Who Should Be Suspected?
Rubella infection is usually mild and self-limited. Viremia typically occurs after 5–7 days, and clinical infection may ensue around 14 days after exposure with a nonspecific “viral” syndrome, including fever, malaise, mild respiratory symptoms, and lymphadenopathy. The characteristic, nonconfluent rash starts on the face and then progresses to the trunk and extremities. The rash resolves in 3–5 days. Up to 50% of infected children may remain asymptomatic.

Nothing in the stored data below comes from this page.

/-- Loop levels from byte 16 (Table 6.6); of levels that are not open, and of entries beyond a queue's count, a save writes zeros
(log 31). -/
def levelFields (ls : List Level) : List (Nat × Nat × Nat) :=
  (ls.zip (List.range 6)).flatMap fun p =>
    let o := 16 + 32 * p.2
    let l := p.1
    [(o, 4, l.trip.toNat), (o + 4, 4, l.count.toNat), (o + 8, 2, l.body.toNat)] ++
      (List.range 4).map fun q => (o + 16 + 4 * q, 4, (l.strides.getD q 0).toNat)

def savedLevel (bs : List Byte) (i : Nat) : Level :=
  let o := 16 + 32 * i
  { trip := BitVec.ofNat 32 (natAt bs o 4), count := BitVec.ofNat 32 (natAt bs (o + 4) 4), body := BitVec.ofNat 16 (natAt bs (o + 8) 2)
    strides := (List.range 4).map fun q => BitVec.ofNat 32 (natAt bs (o + 16 + 4 * q) 4) }

/-- Fields that the state granules of L, S, V and M have in common. -/
def stateFields (v : StreamSt) : List (Nat × Nat × Nat) :=
  [(0, 2, v.pc.toNat), (2, 1, v.count.toNat), (3, 1, natOf v.early), (4, 1, v.levels.length)] ++
    (List.range 4).map (fun i => (8 + i, 1, (v.oqs.getD i []).length)) ++ levelFields v.levels

def edgeFields (v : StreamSt) : List (Nat × Nat × Nat) := [(5, 1, v.cedge), (6, 1, v.redge)]

/-- The entries of two operand queues, head first. -/
def oqFields (v : StreamSt) (q : Nat) : List (Nat × Nat × Nat) :=
  (List.range 2).flatMap fun i =>
    ((v.oqs.getD (q + i) []).zip (List.range 16)).map fun p => (128 * i + 8 * p.2, 8, p.1.val.toNat)

def selNat : MSel → Nat
  | .fixed e => 128 + e
  | .level l => l

def selOf (n : Nat) : MSel := if bitOf n 7 then .fixed (n % 16) else .level (n % 16)

/-- The Helm granule at 0x0200 (Table 5.7). -/
def Core.helmFields (k : Core) : List (Nat × Nat × Nat) :=
  [(0, 1, k.c.toNat), (8, 1, k.hs.count.toNat), (9, 1, natOf k.hs.early), (16, 2, k.hs.pc.toNat)] ++
    ([k.status, k.epc, k.etval, k.cause, k.tvec, k.padm, k.ftbase].zip (List.range 7)).map (fun p => (32 + 8 * p.2, 8, p.1.toNat)) ++
    (k.slates.zip (List.range 10)).map fun p => (128 + 8 * p.2, 8, p.1.target.toNat + natOf p.1.valid * 2 ^ 63)

/-- The M state granule (Table 9.10). -/
def Core.matFields (k : Core) : List (Nat × Nat × Nat) :=
  stateFields k.ms ++
    [(5, 1, selNat k.mx.sel), (6, 1, k.mx.cls), (7, 1, k.mx.ws0.ty.toNat + 16 * k.mx.ws1.ty.toNat), (12, 2, k.ftSnap.toNat),
     (14, 1, k.passOver), (208, 4, k.foa.toNat), (212, 4, k.foc.toNat)] ++
    ((k.mx.ftab).zip (List.range 16)).map (fun p => (216 + 2 * p.2, 2, p.1.toNat)) ++
    [(248, 4, k.mx.ws0.scale.toNat), (252, 4, k.mx.ws1.scale.toNat)]

/-- The entry that a slot holds: its queue and place from the head. -/
def Core.slotHome (k : Core) (m : Nat) : Option (Nat × Nat) :=
  (List.range 64).findSome? fun q =>
    (List.range (k.vqueue q).length).findSome? fun j => if k.slotIx q j = m then some (q, j) else none

/-- Every slot that holds an entry, with the entry. -/
def Core.liveSlots (k : Core) : List (Nat × VEnt) :=
  (List.range 64).flatMap fun q => ((k.vqueue q).zip (List.range 64)).map fun p => (k.slotIx q p.2, p.1)

/-- Records of sixteen operations of a copy queue: of slot b + i the newest operation with that number modulo 32. -/
def CopyQ.slotNo (v : CopyQ) (b : Nat) : Option Nat :=
  let back := (v.assigned + 32 - b) % 32
  if back < v.assigned then some (v.assigned - back) else none

def CopyQ.recFields (v : CopyQ) (b : Nat) : List (Nat × Nat × Nat) :=
  (List.range 16).flatMap fun i =>
    match (v.slotNo (b + i)).bind v.record with
    | some st => [(16 * i, 8, st.word.toNat), (16 * i + 8, 8, st.off)]
    | none => []

def CStat.ofWords (w o : Nat) : CStat := ⟨w % 256, fieldOf w 15 12, fieldOf w 9 9, fieldOf w 63 16, o⟩

/-- A granule as a save writes it. -/
def Core.granNat (k : Core) (now o : Nat) : Nat :=
  if o < 0x200 then layNat ((List.range 32).map fun j => (8 * j, 8, (k.getX (BitVec.ofNat 6 (o / 8 + j))).toNat))
  else if o = 0x200 then layNat k.helmFields
  else if o < 0xB00 then
    layNat ((List.range 4).flatMap fun j =>
      let h := k.getH (BitVec.ofNat 5 ((o - 0x300) / 64 + j))
      [(64 * j, 32, h.image.toNat), (64 * j + 32, 1, natOf h.isSealed + 2 * natOf h.revoked)])
  else if o = 0xB00 then layNat (stateFields k.ls ++ edgeFields k.ls)
  else if o = 0xC00 then layNat (stateFields k.ss ++ edgeFields k.ss)
  else if o < 0xF00 then layNat (oqFields k.ls ((o - 0xD00) / 128))
  else if o < 0x1100 then layNat (oqFields k.ss ((o - 0xF00) / 128))
  else if o = 0x1100 then (List.range 16).foldl (fun n t => n + natOf (k.tile t).full * 2 ^ t) 0
  else if o < 0x41200 then (k.tile ((o - 0x1200) / 16384)).bits.toNat
  else if o = 0x41200 then layNat (stateFields k.vs ++ [(5, 1, k.mask.length)])
  else if o < 0x41500 then layNat (oqFields k.vs ((o - 0x41300) / 128))
  else if o = 0x41500 then
    layNat ((List.range 64).flatMap fun q =>
      [(4 * q, 1, (k.vqueue q).length), (4 * q + 1, 1, k.headAt q), (4 * q + 2, 1, k.depth q)])
  else if o = 0x41600 then
    k.qmapbase.toNat +
      2 ^ 1024 * (k.liveSlots.foldl (fun n p => if p.2.short || p.2.isExpired now then n + 2 ^ p.1 else n) 0)
  else if o < 0x41F00 then layNat ((List.range 4).map fun j => (64 * j, 64, (k.getK ((o - 0x41700) / 64 + j)).toNat))
  else if o < 0x42300 then
    layNat ((List.range 4).map fun j => (64 * j, 64, (k.mask.reverse.getD ((o - 0x41F00) / 64 + j) 0).toNat))
  else if o = 0x42300 then layNat ((List.range 8).map fun n => (n, 1, (k.srq n).length))
  else if o < 0x46400 then
    layNat (((k.srq ((o - 0x42400) / 2048)).zip (List.range 4)).map fun p => (512 * p.2, 512, p.1.v.toNat))
  else if o < 0xC6400 then
    match k.slotHome ((o - 0x46400) / 512) with
    | some (q, j) => (((k.vqueue q)[j]?).map fun e => e.v.toNat).getD 0
    | none => 0
  else if o = 0xC6400 then
    layNat ((List.range 4).flatMap fun q =>
      let v := k.cq q
      [(32 * q, 8, v.assigned), (32 * q + 8, 8, v.completed), (32 * q + 16, 8, v.firstFail)])
  else if o < 0xC6D00 then layNat ((k.cq ((o - 0xC6500) / 512)).recFields ((o - 0xC6500) % 512 / 16))
  else if o = 0xC6D00 then layNat k.matFields
  else if o < 0xC7000 then layNat (oqFields k.ms ((o - 0xC6E00) / 128))
  else if o < 0xCF000 then k.mx.ws0.w.toNat
  else if o < 0xD7000 then k.mx.ws1.w.toNat
  else (k.mx.accRow ((o - 0xD7000) / 512)).toNat

/-! The save. -/

/-- Granules that a save of a core writes: those present, and of the slots those that hold an entry (R218). -/
def Core.saveGrans (k : Core) : List Nat :=
  let slots := k.liveSlots.map fun p => slotGran p.1
  allGrans.filter fun o => !k.absent.contains o && (decide (o < 0x46400) || decide (0xC6400 ≤ o) || slots.contains o)

/-- Save a core to the area at an address; the first line that cannot be written ends it. -/
def State.saveGo (s : State) (c area : Nat) : List Nat → Except Flt State
  | [] => .ok s
  | o :: rest =>
    let k := s.core c
    match s.store (engineAcc c k.world) (worldHandleAt k.world (area + o)) 0 (bytesOf (granLen o) (k.granNat s.now o)) 1 true [1] with
    | .ok (_, s') => s'.saveGo c area rest
    | .error f => .error f


/-! The fill. -/

/-- x60 to x62 are the phase's (R309), and x0 is none. -/
def Core.fillX (k : Core) (n : Nat) (bs : List Byte) : Core :=
  { k with x := (List.range 32).foldl (fun t j =>
      if n + j = 0 ∨ (60 ≤ n + j ∧ n + j ≤ 62) then t else tabSet t (n + j) (BitVec.ofNat 64 (natAt bs (8 * j) 8))) k.x }

/-- The pc is the phase's. Bits that Tables 5.3 to 5.5 reserve read zero whatever the area holds (R116). -/
def Core.fillHelm (k : Core) (bs : List Byte) : Core :=
  let w (i : Nat) : X64 := BitVec.ofNat 64 (natAt bs (32 + 8 * i) 8)
  let k := { k with
    c := BitVec.ofNat 8 (natAt bs 0 1) ||| 0x80
    hs := { k.hs with count := BitVec.ofNat 8 (natAt bs 8 1), early := bitOf (natAt bs 9 1) 0 }
    status := w 0 &&& statusMask
    slates := (List.range 10).map fun i =>
      let x := natAt bs (128 + 8 * i) 8
      ⟨BitVec.ofNat 16 x, bitOf x 63, .empty⟩ }
  ((((((k.csrWrite .epc (w 1)).csrWrite .etval (w 2)).csrWrite .cause (w 3)).csrWrite .tvec (w 4)).csrWrite .padm (w 5))).csrWrite
    .ftbase (w 6)

/-- A handle bears what sweeps have matched since the save, revocations and freezes (R131, R394). -/
def State.fillH (s : State) (k : Core) (n : Nat) (bs : List Byte) : Core :=
  (List.range 4).foldl (fun k j =>
    let st := natAt bs (64 * j + 32) 1
    let h := { Handle.ofBytes ((bs.drop (64 * j)).take 32) with isSealed := bitOf st 0, revoked := bitOf st 1 }
    k.setH (BitVec.ofNat 5 (n + j)) (if h.format == 0 then h else s.swept h)) k

/-- A stream that a FORK since the restore started keeps what FORK gave it, one that it did not start the counts it gave (R151), and
queues that a JOIN 1 since the restore has emptied stay as they are (R152). Bytes outside the ranges of their fields (a loop depth over 6,
an edge over 128, a count over 16) are taken as they stand: the manual is silent on them (log 31). -/
def StreamSt.fillState (v : StreamSt) (forked dropped edges : Bool) (bs : List Byte) : StreamSt :=
  let oqs : List (List OqEnt) :=
    if dropped then v.oqs else (List.range 4).map fun i => List.replicate (natAt bs (8 + i) 1) ⟨0, []⟩
  if v.run ≠ .absent then { v with oqs := oqs }
  else
    { v with
      oqs := oqs
      pc := BitVec.ofNat 16 (natAt bs 0 2)
      count := if forked then v.count else BitVec.ofNat 8 (natAt bs 2 1)
      early := if forked then v.early else bitOf (natAt bs 3 1) 0
      levels := (List.range (natAt bs 4 1)).map (savedLevel bs)
      cedge := if edges then natAt bs 5 1 else v.cedge
      redge := if edges then natAt bs 6 1 else v.redge }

The congenital rubella syndrome is caused by transplacental infection of a fetus during the viremic phase of illness. Maternal infection early in gestation is associated with more severe disease (approximately 80% incidence with maternal rubella in the first trimester). Virtually, all fetal organ systems are susceptible to infection, and infection may lead to stillbirth or premature delivery. The most common anomalies include cardiac defects, cataracts and other ocular defects, deafness, bone defects, hepatitis, microcephaly and mental retardation, splenomegaly, and thrombocytopenia. Subacute arthritis is a common (70%) complication of rubella infection in adult women. Fingers, wrists, and knees are the most commonly affected joints, and symptoms may last up to 1 month.
Rubella is preventable by vaccination, with a primary goal of reducing the incidence of the congenital syndrome. Vaccine-induced protection may wane over time; improved vaccines have improved the durability of the immune response. Since 1993, 70% of patients with rubella fall into the 15- to 39-year age group, reflecting this declining immunity. Therefore, significant public health resources have been dedicated to ensuring that adolescents, especially girls, have been immunized.